Data items:
◇ ◇ ◇ ◇

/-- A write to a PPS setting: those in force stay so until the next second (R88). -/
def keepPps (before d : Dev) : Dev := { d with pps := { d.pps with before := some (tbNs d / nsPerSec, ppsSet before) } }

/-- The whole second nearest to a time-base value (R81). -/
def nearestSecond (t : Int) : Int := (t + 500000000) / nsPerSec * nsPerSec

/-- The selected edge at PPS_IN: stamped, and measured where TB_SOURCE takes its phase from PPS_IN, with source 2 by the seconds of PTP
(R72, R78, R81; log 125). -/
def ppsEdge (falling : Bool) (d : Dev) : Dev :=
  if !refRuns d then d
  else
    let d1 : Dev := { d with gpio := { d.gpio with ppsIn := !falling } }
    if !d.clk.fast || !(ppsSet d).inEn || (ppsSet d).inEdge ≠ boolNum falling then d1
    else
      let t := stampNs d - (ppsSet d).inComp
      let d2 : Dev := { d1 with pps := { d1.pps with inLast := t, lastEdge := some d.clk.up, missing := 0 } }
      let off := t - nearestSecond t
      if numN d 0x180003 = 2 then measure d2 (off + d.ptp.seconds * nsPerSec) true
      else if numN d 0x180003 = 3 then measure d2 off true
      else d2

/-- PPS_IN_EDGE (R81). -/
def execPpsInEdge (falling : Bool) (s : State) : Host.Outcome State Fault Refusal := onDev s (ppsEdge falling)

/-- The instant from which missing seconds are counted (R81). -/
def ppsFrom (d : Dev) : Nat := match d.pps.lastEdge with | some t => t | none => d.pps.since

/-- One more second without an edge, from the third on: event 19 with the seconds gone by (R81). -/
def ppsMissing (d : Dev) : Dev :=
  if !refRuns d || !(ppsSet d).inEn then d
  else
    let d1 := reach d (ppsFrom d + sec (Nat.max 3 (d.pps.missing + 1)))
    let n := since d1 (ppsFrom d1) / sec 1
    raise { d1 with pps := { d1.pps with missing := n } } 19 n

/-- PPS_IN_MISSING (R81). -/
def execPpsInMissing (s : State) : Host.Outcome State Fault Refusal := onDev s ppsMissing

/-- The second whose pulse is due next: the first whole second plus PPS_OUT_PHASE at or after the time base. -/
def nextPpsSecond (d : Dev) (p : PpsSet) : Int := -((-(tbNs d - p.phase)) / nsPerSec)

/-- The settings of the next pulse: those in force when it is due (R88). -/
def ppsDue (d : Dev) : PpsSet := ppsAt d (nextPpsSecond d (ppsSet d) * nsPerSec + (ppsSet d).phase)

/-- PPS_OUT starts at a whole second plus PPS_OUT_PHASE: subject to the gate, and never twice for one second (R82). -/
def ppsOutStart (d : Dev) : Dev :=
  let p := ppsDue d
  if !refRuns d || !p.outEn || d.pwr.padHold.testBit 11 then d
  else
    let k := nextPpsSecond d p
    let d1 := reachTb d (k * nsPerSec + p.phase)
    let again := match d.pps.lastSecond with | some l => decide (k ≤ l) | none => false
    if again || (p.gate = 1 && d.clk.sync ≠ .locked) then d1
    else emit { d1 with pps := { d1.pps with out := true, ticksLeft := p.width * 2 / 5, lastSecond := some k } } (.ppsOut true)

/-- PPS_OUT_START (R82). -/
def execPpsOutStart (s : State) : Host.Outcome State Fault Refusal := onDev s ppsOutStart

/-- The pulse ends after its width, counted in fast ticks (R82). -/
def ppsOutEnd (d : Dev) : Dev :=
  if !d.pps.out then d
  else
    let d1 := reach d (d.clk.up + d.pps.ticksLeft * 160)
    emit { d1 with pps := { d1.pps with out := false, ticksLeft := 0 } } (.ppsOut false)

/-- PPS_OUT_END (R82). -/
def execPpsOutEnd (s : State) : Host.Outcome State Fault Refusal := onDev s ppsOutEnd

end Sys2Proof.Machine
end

◇ ◇ ◇ ◇

Task to complete. Nothing but the lines from the one containing "if again ||" to the end of the records above should appear, each copied exactly.

Solution to this problem.
    if again || (p.gate = 1 && d.clk.sync ≠ .locked) then d1
    else emit { d1 with pps := { d1.pps with out := true, ticksLeft := p.width * 2 / 5, lastSecond := some k } } (.ppsOut true)

/-- PPS_OUT_START (R82). -/
def execPpsOutStart (s : State) : Host.Outcome State Fault Refusal := onDev s ppsOutStart

/-- The pulse ends after its width, counted in fast ticks (R82). -/
def ppsOutEnd (d : Dev) : Dev :=
  if !d.pps.out then d
  else
    let d1 := reach d (d.clk.up + d.pps.ticksLeft * 160)
    emit { d1 with pps := { d1.pps with out := false, ticksLeft := 0 } } (.ppsOut false)

/-- PPS_OUT_END (R82). -/
def execPpsOutEnd (s : State) : Host.Outcome State Fault Refusal := onDev s ppsOutEnd

end Sys2Proof.Machine
end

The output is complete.